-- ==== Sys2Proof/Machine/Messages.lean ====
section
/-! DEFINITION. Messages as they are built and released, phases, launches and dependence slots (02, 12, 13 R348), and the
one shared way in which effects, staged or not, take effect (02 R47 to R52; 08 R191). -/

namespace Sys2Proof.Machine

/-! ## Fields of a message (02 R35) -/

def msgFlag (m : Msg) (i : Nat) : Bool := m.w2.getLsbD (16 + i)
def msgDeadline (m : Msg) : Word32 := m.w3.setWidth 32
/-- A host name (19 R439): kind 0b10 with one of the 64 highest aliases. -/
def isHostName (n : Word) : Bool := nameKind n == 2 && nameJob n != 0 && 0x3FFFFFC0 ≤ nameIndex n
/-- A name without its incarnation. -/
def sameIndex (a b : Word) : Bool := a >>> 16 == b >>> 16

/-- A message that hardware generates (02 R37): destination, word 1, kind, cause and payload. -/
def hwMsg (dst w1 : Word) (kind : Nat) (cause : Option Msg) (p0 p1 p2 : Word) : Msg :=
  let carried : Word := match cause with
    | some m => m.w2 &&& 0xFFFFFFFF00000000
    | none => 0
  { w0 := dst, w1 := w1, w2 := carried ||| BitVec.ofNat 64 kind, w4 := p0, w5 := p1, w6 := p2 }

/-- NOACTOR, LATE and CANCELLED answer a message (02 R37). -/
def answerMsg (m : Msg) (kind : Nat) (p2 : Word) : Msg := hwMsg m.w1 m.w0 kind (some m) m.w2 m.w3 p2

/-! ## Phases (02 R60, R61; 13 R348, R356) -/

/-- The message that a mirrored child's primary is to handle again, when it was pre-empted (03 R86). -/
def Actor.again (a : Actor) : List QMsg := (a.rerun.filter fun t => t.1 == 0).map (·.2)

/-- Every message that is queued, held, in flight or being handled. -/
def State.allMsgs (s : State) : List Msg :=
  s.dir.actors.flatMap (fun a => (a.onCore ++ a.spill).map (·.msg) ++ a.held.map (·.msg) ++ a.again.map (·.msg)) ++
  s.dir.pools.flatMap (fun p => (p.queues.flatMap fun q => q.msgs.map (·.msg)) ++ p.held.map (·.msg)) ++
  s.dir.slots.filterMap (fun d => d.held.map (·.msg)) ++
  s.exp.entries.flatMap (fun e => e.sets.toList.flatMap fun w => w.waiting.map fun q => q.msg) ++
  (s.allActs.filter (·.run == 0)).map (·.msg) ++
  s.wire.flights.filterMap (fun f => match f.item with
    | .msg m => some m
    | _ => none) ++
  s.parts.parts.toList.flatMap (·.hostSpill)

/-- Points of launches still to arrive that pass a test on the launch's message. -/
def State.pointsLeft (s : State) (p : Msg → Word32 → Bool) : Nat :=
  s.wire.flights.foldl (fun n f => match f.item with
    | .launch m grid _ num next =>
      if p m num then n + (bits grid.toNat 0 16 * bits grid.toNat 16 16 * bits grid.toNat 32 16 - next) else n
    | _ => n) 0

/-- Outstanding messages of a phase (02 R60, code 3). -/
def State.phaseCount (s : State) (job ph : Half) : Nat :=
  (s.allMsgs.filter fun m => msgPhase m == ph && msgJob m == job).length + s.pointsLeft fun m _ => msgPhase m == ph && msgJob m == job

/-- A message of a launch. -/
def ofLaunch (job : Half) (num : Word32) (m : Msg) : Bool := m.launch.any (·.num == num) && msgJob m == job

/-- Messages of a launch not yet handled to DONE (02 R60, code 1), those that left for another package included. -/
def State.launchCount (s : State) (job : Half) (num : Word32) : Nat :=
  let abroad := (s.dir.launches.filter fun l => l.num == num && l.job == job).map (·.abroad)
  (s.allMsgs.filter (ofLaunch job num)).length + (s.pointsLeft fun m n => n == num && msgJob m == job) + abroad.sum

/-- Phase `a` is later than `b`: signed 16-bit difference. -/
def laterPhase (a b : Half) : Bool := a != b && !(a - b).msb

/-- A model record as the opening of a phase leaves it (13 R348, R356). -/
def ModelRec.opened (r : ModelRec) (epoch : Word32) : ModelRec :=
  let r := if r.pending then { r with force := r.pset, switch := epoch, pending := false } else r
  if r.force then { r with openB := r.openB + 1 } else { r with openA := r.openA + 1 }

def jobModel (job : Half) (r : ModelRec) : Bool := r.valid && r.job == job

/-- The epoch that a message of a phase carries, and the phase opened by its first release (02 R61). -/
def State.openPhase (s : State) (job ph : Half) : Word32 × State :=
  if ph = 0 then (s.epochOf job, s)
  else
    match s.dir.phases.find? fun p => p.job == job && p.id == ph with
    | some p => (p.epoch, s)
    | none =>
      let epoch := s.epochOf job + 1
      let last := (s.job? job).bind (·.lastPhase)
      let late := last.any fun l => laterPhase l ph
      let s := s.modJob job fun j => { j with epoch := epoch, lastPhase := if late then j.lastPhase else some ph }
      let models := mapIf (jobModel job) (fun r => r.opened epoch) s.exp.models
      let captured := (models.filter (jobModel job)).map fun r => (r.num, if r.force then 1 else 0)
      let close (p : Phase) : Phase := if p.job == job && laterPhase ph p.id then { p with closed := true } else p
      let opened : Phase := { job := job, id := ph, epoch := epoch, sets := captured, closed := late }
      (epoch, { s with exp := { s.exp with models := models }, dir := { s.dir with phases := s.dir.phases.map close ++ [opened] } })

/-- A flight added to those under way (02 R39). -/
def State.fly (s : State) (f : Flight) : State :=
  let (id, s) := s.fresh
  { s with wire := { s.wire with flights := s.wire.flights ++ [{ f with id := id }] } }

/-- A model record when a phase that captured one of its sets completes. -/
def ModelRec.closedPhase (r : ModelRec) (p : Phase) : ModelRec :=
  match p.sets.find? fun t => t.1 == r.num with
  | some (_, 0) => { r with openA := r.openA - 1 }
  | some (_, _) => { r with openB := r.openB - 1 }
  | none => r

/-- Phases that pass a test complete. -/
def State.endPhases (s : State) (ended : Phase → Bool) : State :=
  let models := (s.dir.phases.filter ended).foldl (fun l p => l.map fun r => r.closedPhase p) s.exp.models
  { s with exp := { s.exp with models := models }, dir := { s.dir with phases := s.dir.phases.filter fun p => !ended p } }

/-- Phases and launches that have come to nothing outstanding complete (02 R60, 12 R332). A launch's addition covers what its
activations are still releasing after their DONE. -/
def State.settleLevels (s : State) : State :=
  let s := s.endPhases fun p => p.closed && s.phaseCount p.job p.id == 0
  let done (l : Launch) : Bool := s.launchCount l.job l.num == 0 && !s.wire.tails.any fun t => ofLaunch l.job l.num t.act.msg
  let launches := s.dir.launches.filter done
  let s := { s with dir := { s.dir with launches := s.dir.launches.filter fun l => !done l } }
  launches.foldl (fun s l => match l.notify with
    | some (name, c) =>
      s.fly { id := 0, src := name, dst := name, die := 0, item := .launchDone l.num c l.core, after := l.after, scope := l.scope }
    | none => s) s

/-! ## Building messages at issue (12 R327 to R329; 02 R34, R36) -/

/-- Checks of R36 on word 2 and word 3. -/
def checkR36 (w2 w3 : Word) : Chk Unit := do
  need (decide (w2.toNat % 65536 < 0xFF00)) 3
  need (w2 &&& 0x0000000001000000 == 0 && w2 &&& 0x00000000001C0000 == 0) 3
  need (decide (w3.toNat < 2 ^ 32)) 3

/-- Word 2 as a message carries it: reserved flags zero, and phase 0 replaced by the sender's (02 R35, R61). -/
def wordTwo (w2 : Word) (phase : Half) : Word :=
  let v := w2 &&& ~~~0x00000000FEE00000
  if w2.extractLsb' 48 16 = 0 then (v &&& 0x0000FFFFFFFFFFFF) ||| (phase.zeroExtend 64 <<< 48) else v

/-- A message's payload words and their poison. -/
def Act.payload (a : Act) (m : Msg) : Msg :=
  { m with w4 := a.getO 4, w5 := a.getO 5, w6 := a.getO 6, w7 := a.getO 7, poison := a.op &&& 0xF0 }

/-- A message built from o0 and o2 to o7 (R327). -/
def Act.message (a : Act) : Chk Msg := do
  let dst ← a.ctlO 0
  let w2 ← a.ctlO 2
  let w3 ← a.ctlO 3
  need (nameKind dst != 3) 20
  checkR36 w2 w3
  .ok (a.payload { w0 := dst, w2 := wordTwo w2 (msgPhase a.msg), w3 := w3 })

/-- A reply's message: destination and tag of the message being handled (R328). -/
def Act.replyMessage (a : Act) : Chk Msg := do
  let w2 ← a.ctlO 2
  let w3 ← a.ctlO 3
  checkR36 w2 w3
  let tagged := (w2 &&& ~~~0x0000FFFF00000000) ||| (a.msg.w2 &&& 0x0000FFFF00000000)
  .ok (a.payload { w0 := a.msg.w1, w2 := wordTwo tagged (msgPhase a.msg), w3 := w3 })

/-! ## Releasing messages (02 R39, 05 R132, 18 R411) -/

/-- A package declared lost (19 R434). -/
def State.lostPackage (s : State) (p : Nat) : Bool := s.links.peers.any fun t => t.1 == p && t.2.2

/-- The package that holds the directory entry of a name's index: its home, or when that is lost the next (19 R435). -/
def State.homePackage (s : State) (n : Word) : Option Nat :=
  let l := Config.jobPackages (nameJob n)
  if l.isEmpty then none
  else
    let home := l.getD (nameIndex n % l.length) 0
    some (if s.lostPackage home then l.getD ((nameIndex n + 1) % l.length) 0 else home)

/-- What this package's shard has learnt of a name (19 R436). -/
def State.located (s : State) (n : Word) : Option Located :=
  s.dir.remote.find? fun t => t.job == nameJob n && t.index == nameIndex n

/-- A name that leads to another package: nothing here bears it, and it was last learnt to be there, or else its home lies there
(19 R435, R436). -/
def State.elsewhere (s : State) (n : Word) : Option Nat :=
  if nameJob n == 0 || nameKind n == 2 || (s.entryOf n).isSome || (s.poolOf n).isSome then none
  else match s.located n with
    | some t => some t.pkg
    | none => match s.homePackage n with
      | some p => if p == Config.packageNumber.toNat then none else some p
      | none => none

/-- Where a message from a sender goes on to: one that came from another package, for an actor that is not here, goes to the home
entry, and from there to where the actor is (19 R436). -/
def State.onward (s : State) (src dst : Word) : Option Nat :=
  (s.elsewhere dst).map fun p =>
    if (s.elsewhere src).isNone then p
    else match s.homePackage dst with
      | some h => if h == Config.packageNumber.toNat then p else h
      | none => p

######

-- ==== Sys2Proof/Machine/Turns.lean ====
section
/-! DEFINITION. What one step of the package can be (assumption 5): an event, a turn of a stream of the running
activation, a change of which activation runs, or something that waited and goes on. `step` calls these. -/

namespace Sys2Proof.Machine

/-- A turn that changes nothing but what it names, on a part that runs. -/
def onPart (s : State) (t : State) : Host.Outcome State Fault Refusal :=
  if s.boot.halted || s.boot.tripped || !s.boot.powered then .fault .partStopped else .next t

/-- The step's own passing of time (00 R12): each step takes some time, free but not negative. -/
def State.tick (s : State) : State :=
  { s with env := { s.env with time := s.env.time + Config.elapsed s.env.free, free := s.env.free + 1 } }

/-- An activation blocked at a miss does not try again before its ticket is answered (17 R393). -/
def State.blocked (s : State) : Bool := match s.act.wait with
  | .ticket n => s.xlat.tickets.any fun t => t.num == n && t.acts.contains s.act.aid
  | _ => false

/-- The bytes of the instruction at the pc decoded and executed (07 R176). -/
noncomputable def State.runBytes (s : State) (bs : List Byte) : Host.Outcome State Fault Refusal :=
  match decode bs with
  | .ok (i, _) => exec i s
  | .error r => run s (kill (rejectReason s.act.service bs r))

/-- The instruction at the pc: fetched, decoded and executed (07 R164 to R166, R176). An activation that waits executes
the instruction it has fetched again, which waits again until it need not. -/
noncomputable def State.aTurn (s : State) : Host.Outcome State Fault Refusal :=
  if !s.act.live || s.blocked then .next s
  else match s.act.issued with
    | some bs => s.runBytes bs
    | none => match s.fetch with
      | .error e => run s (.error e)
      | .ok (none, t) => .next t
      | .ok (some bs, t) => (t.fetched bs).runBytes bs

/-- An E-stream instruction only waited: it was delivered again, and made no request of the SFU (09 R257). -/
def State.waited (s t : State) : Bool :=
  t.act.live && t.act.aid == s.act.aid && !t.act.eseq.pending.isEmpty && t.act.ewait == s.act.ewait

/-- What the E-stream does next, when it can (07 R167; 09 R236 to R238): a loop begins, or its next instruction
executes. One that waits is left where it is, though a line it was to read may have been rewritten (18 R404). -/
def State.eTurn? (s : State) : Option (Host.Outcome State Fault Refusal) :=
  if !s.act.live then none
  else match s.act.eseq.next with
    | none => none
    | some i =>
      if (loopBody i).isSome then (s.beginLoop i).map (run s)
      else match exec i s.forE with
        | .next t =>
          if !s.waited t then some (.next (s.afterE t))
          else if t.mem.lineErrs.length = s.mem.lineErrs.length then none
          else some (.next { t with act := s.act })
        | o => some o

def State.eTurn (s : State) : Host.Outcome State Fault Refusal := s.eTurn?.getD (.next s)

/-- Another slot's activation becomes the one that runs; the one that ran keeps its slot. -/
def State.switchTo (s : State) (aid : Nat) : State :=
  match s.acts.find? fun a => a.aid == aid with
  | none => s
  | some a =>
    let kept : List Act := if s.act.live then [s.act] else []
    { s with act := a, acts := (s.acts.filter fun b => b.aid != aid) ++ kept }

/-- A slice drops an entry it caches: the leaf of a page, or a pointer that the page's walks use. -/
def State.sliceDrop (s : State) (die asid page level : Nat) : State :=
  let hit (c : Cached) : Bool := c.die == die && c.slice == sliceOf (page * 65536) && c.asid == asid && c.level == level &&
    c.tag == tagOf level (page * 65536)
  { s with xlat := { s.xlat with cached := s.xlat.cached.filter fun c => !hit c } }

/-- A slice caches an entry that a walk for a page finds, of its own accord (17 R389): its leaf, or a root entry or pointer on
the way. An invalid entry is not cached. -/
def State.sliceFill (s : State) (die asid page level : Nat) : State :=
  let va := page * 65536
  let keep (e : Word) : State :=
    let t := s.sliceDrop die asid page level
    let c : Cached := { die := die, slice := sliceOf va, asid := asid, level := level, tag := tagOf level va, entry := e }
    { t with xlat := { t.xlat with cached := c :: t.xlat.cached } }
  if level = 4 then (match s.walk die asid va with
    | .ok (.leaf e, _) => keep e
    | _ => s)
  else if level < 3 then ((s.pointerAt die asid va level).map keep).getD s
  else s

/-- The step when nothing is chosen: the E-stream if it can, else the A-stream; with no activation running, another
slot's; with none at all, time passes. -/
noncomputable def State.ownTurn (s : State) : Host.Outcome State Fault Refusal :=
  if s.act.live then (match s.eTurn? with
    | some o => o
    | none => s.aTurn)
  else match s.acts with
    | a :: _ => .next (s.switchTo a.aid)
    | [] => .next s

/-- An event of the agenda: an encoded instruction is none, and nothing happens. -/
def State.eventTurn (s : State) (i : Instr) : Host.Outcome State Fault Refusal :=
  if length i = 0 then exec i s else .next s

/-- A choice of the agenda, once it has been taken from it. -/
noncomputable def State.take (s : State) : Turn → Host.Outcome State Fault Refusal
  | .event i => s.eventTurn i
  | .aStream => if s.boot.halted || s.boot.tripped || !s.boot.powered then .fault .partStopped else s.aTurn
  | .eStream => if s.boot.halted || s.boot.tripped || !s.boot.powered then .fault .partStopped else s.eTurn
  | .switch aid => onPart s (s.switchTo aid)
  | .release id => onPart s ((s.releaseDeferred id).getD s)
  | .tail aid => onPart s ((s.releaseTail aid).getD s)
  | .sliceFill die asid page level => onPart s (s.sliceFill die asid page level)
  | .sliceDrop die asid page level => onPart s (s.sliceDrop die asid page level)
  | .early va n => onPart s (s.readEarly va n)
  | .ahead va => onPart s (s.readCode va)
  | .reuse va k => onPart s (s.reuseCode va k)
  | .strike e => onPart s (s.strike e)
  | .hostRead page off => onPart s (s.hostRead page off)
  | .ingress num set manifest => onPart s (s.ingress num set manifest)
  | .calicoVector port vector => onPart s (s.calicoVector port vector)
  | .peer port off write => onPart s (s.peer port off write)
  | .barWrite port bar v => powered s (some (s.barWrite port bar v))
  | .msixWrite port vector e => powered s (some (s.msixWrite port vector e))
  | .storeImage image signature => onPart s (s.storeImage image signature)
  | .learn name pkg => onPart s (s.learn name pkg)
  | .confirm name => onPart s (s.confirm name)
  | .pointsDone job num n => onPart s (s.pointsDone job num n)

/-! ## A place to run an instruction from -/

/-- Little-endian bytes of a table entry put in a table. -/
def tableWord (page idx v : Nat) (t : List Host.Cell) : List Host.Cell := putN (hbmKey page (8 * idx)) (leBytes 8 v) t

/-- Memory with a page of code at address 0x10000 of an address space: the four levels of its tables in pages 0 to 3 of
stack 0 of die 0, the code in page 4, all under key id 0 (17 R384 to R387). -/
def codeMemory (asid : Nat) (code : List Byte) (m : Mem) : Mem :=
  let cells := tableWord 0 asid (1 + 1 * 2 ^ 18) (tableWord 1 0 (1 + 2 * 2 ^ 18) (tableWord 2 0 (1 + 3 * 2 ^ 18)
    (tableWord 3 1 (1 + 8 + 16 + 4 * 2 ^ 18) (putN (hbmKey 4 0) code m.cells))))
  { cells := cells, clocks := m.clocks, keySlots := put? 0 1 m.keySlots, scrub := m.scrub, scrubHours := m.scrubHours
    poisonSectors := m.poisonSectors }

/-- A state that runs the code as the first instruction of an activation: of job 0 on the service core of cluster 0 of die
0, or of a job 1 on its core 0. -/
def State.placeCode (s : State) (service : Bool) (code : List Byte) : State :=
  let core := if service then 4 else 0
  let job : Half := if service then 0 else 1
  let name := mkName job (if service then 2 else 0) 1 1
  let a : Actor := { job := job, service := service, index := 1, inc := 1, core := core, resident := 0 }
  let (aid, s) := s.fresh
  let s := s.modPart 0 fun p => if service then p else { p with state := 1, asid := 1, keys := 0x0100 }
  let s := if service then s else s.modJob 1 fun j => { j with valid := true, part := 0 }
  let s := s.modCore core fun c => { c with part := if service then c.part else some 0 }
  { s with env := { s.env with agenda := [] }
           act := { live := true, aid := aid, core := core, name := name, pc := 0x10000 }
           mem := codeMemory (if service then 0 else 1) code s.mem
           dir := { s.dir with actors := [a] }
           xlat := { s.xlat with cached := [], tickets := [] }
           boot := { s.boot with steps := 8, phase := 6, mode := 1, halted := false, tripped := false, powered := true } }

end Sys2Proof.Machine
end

######

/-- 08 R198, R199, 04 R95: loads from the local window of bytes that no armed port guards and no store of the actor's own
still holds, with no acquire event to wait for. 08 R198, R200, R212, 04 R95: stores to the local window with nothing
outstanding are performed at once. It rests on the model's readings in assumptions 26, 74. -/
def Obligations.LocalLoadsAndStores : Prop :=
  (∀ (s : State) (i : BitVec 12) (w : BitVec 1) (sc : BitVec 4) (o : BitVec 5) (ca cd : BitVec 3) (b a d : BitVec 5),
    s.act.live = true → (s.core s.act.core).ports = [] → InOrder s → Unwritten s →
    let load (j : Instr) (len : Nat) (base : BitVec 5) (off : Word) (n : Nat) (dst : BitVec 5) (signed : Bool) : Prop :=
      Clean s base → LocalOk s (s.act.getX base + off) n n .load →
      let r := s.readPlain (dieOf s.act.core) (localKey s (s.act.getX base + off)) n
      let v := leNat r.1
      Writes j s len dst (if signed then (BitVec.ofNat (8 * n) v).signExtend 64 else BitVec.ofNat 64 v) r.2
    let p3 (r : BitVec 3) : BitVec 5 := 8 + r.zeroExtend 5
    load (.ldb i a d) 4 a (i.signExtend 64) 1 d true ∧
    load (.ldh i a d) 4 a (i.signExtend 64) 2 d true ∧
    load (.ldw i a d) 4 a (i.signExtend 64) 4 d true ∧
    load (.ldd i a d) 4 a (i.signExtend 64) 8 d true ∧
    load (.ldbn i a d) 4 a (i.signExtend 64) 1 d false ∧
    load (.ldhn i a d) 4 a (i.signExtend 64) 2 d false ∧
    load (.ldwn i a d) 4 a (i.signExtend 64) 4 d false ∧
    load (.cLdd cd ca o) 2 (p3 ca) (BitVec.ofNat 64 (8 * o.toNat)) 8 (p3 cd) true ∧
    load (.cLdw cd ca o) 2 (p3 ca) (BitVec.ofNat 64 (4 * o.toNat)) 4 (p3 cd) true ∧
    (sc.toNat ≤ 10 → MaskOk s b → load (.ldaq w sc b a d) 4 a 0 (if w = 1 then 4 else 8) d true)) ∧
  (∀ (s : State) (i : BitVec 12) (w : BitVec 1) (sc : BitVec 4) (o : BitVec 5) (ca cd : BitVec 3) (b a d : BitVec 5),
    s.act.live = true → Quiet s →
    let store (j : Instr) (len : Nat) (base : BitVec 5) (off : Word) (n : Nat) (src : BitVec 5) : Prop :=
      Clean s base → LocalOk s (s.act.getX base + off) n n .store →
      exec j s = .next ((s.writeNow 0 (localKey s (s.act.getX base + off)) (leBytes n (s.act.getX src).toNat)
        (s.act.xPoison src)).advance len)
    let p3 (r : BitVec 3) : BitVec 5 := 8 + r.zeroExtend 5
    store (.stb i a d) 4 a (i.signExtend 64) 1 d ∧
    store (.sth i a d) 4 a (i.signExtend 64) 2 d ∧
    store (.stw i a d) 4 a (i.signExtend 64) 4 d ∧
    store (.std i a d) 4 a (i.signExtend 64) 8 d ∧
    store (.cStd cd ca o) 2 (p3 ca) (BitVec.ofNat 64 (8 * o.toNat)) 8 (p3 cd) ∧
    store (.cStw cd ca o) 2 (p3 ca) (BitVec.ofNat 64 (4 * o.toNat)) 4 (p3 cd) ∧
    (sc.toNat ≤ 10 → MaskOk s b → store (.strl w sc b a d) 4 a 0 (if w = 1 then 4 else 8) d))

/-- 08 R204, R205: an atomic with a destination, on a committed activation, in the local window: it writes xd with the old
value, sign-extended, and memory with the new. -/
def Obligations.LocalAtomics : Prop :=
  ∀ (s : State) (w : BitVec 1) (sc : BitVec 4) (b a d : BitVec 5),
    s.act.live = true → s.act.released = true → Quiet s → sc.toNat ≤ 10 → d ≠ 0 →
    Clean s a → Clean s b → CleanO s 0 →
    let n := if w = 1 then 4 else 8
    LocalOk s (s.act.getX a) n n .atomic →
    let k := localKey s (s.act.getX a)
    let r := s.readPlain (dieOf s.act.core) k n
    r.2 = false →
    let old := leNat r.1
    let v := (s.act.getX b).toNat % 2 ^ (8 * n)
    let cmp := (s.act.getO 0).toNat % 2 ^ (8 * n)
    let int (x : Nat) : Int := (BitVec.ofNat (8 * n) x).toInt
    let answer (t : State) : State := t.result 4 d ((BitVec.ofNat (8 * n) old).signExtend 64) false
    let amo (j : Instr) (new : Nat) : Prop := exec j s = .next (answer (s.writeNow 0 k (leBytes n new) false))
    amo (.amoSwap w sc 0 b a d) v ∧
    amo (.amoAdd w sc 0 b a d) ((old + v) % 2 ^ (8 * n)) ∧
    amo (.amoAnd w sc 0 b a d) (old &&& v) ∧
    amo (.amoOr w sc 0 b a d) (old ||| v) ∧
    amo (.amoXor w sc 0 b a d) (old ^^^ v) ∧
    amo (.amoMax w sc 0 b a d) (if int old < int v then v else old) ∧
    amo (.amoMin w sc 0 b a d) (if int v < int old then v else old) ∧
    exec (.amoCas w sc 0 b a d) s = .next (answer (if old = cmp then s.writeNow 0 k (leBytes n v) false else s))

######

#### [WHAT THE TASK ASKS]
Would you quote everything above from the line containing "-- ==== Sys2Proof/Machine/Messages.lean" down to the line containing "its incarnation. -/"? Include both of those lines and nothing else.

#### [EXERCISE SOLUTION]
-- ==== Sys2Proof/Machine/Messages.lean ====
section
/-! DEFINITION. Messages as they are built and released, phases, launches and dependence slots (02, 12, 13 R348), and the
one shared way in which effects, staged or not, take effect (02 R47 to R52; 08 R191). -/

namespace Sys2Proof.Machine

/-! ## Fields of a message (02 R35) -/

def msgFlag (m : Msg) (i : Nat) : Bool := m.w2.getLsbD (16 + i)
def msgDeadline (m : Msg) : Word32 := m.w3.setWidth 32
/-- A host name (19 R439): kind 0b10 with one of the 64 highest aliases. -/
def isHostName (n : Word) : Bool := nameKind n == 2 && nameJob n != 0 && 0x3FFFFFC0 ≤ nameIndex n
/-- A name without its incarnation. -/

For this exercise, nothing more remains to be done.